[[ Data to use open ]]

-- ==== Sys2Proof/Machine/Firewall.lean ====
section
/-! DEFINITION. The firewall: freezes and their release (17_security_matrix.md R446 to R451). -/

namespace Sys2Proof.Machine

/-- The port applies its static table (R296, R297): `STATIC_LATCH`. -/
def latchStatic (s : State) (p : Nat) : State := setRegB s (aPort p 0x3004) 4 true

/-- A core's clock stops; what it holds ends (R447). -/
def freezeCore (s : State) (c : Nat) : State :=
  let s := revertBanks (stopMaster s c) c
  modCore s c fun k => { k with frozen := true, resetSinceFreeze := false }

/-- A Spoke freezes; its Wheel DMA slot stops. -/
def freezeSpoke (s : State) (c : Nat) : State := freezeCore (if wdmaBusy s c then wdmaStop s c false else s) c

/-- A gatekeeper freezes. -/
def freezeGk (s : State) (p : Nat) : State := latchStatic (freezeCore s (gkId p)) p

/-- A PCIe function freezes: its queues stop, all that it sends is discarded. -/
def freezeFunc (s : State) (f : Nat) : State :=
  let s := setFunc s f { func s f with frozen := true, resetSinceFreeze := false }
  stopQueues s f

/-- A chain port freezes: `LINK_MODE` off, link down; banks that it owns revert (R525). -/
def freezeChain (s : State) (x : Nat) : State :=
  let s := setRegF (setRegB (setLink s x false) (aChain x 0x004) 0 false) (aChain x 0x000) 0 2 0
  let s := revertBanks s (0x410 + x)
  setCport s x { cport s x with frozen := true, resetSinceFreeze := false }

/-- The master is frozen now. -/
def isFrozen (s : State) (m : Nat) : Bool :=
  if isSpoke m || isGk m then (core s m).frozen
  else if isFunc m then (func s (m - 0x300)).frozen
  else if m = 0x410 || m = 0x411 then (cport s (m - 0x410)).frozen
  else false

/-- The master was reset since its freeze (R448). -/
def resetSince (s : State) (m : Nat) : Bool :=
  if isSpoke m || isGk m then (core s m).resetSinceFreeze
  else if isFunc m then (func s (m - 0x300)).resetSinceFreeze
  else (cport s (m - 0x410)).resetSinceFreeze

/-- The violating master stops, as its kind says. -/
def freezeMaster (s : State) (m : Nat) : State :=
  if isSpoke m then freezeSpoke s m
  else if isGk m then freezeGk s (m - 0x210)
  else if isFunc m then freezeFunc s (m - 0x300)
  else if m = 0x410 || m = 0x411 then freezeChain s (m - 0x410)
  else if m = lantern then
    let s := closeSession s
    { s with lc := { s.lc with freezes := s.lc.freezes + 1 } }
  else s

/-- `FREEZE_LAST_MASTER`, `FREEZE_LAST_ADDR`, the record and the event of a freeze (R450, R451). -/
def noteFreeze (s : State) (v : Violation) (late : Bool) : State :=
  let s := setReg s (aFw 0x010) (w32 (v.kind <<< 24 + b2n late <<< 20 + v.master))
  let s := setPair s (aFw 0x014) v.addr
  let s := emit s islHub 0x437 0x0F1 (w32 v.master :: w32 v.kind :: words64 v.addr ++ [w32 (b2n late)])
  if late then s else hubInt (setRegB s (aFw 0x004) 0 true) "INT_FREEZE" v.master

/-- The refusal was issued before the master's latest reset, or before Lantern's latest freeze (R449). -/
def isStale (s : State) (v : Violation) : Bool := v.resetCount ≠ resetCountOf s v.master

/-- One violation reaches the firewall (R24, R447, R449): a refusal from before the master's latest reset leaves a record with
`LATE`; a further refusal of a frozen master, or of Lantern before its freeze, leaves none. -/
def applyViolation (s : State) (v : Violation) : State :=
  if v.master = qfDma || isHub v.master then deviceResetOp s (some (v.master, v.kind, v.addr))
  else if isStale s v then (if v.master = lantern then s else noteFreeze s v true)
  else if isFrozen s v.master then s
  else freezeMaster (noteFreeze s v false) v.master

/-- FREEZE (R447): the oldest violation arrives. -/
def freezeOp (s : State) : State :=
  match s.fw.pending with
  | [] => s
  | v :: rest => applyViolation { s with fw := { s.fw with pending := rest } } v

/-- The freeze of a master ends. -/
def thawMaster (s : State) (m : Nat) : State :=
  if isSpoke m || isGk m then modCore s m fun k => { k with frozen := false, resetSinceFreeze := false }
  else if isFunc m then
    setFunc s (m - 0x300) { func s (m - 0x300) with frozen := false, resetSinceFreeze := false }
  else setCport s (m - 0x410) { cport s (m - 0x410) with frozen := false, resetSinceFreeze := false }

/-- UNFREEZE (R448). -/
def unfreezeOp (s : State) (v : W32) : State :=
  let m := fld v 0 11
  if !isFrozen s m then setReg s (aFw 0x024) 1
  else if !resetSince s m then setReg s (aFw 0x024) 2
  else emit (setReg (thawMaster s m) (aFw 0x024) 0) islHub 0x437 0x0F5 [w32 m]

/-! ### Registers (R450) -/

/-- A bit for each of `n` masters from `lo` that is frozen. -/
def frozenBits (s : State) (lo n : Nat) : Nat :=
  (List.range n).foldl (fun v i => if isFrozen s (lo + i) then v + 2 ^ i else v) 0

/-- Masters that are frozen now. -/
def frozenCount (s : State) : Nat :=
  ((List.range 0x412).filter fun m => isFrozen s m).length

/-- A read of the block below `0x1000`. -/
def fwRead (s : State) (off : Nat) : W32 :=
  if off = 0x000 then w32 (frozenCount s <<< 16 + b2n (frozenCount s ≠ 0))
  else if 0x100 ≤ off && off < 0x180 && off % 4 = 0 then w32 (frozenBits s (16 * ((off - 0x100) / 4)) 16)
  else if off = 0x180 then w32 (frozenBits s 0x210 4)
  else if off = 0x184 then w32 (frozenBits s 0x410 2)
  else if 0x200 ≤ off && off < 0x220 && off % 4 = 0 then w32 (frozenBits s (0x300 + 32 * ((off - 0x200) / 4)) 32)
  else reg s (aFw off)

/-- Hub-A's write below `0x1000`. -/
def fwWrite (s : State) (off : Nat) (v : W32) : State :=
  if off = 0x020 then unfreezeOp s v else plainWrite s (aFw off) v

/-! ### The commands -/

def execFreeze (s : State) : Host.Outcome State Fault Refusal := .next (freezeOp s)
def execUnfreeze (m : Nat) (v : W32) (s : State) : Host.Outcome State Fault Refusal :=
  .next (guarded s m (aFw 0x020) (hubOn s) fun s => byHubA s m (aFw 0x020) fun s => unfreezeOp s v)

end Sys2Proof.Machine
end

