/-- `UPD_OFFER`: answered from the member's fields; on `UPD_ACCEPT` chunks 0 and 1 are expected. -/
def updOfferOp (s : State) (tr : Nat) (f : Frame) : State :=
  let p := f.payload
  let u : FwSet := { digest := slice p 0 48, manifestDigest := slice p 52 48, rollback := field p 48 4, floor := 0 }
  let ans := fun (s : State) (code : Nat) (next : Nat) => updAnswer s tr 0x10 (f.seq.toNat % 256) u.digest code 0 next
  if p.length ≠ 104 then ans s ucHdrFail 0
  else match offerCode s u with
  | some code => ans s code 0
  | none =>
    match claimCode s u with
    | some code => ans s code 0
    | none =>
      if s.upd.candidate.any fun c => c.tr ≠ tr then ans s ucBusy 0
      else
        let candidate := some { tr, set := u, total := field p 100 4, header := [] }
        let state := if s.upd.state = .idle then .claiming else s.upd.state
        ans (setUpd s { s.upd with candidate, state }) ucAccept 0

/-- A verified header claims (R421, R422 step 1). -/
def claimHeader (s : State) (c : UpdCandidate) (h : List Byte) : State :=
  let u : FwSet := { digest := hdrDigest h, manifestDigest := hdrManifestDigest h, rollback := hdrRollback h, floor := hdrFloor h }
  let s := match s.upd.claim with
    | some old => tellSource s s.upd.source old.digest ucSuperseded
    | none => s
  let s := devErase s (slotBase (spareSlot s)) (slotBase (spareSlot s) + (hdrSetLen h + 65535) / 65536 * 65536)
  let s := setUpd s { s.upd with state := .staging, claim := some u, source := c.tr, total := c.total, container := h,
                                 retried := false, baseMismatch := false, built := false, forward := [] }
  offerOn (updRecord s 0x0E1 u.digest [])

/-- Both sources of one rollback counter are turned away (R421). -/
def conflictWith (s : State) (old : FwSet) (tr : Nat) (u : FwSet) : State :=
  let source := s.upd.source
  let s := setUpd s { s.upd with state := .conflict, claim := none, container := [], built := false, forward := [],
                                 conflictRollback := u.rollback }
  let s := tellSource (tellSource s source old.digest ucConflict) tr u.digest ucConflict
  updRecord s 0x0E3 u.digest []

/-- The state that a refused candidate leaves. -/
def afterCandidate (s : State) : State :=
  if s.upd.state = .claiming then setUpd s { s.upd with state := .idle } else s

/-- Decide on a received header, in the order of R421. -/
def decideHeader (s : State) (c : UpdCandidate) (seq : Nat) (h : List Byte) : State :=
  let s := setUpd s { s.upd with candidate := none }
  let u : FwSet := { digest := hdrDigest h, manifestDigest := hdrManifestDigest h, rollback := hdrRollback h, floor := hdrFloor h }
  let ans := fun (s : State) (code detail : Nat) => updAnswer (afterCandidate s) c.tr 0x11 seq c.set.digest code detail 0
  let check := hdrCheck h 1 (fwKeyDigest s) s.upd.minRollback (some c.set.digest)
  match offerCode s u with
  | some code => ans s code 0
  | none =>
    if check ≠ bcOk then ans s ucHdrFail check
    else if u.floor < s.upd.minRollback then ans s ucHdrFail bcRollback
    else match claimCode s u with
    | some code => ans s code 0
    | none =>
      match s.upd.claim with
      | some old =>
        if old.rollback = u.rollback then conflictWith s old c.tr u
        else updAnswer (claimHeader s c h) c.tr 0x11 seq u.digest ucAccept 0 2
      | none => updAnswer (claimHeader s c h) c.tr 0x11 seq u.digest ucAccept 0 2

[[ Data to use closed ]]

### Exercise objective
The answer is the records above restated word for word from their opening line through the line that holds "The port applies", both included, and nothing else.

### Worked solution
-- ==== Sys2Proof/Machine/Firewall.lean ====
section
/-! DEFINITION. The firewall: freezes and their release (17_security_matrix.md R446 to R451). -/

namespace Sys2Proof.Machine

/-- The port applies its static table (R296, R297): `STATIC_LATCH`. -/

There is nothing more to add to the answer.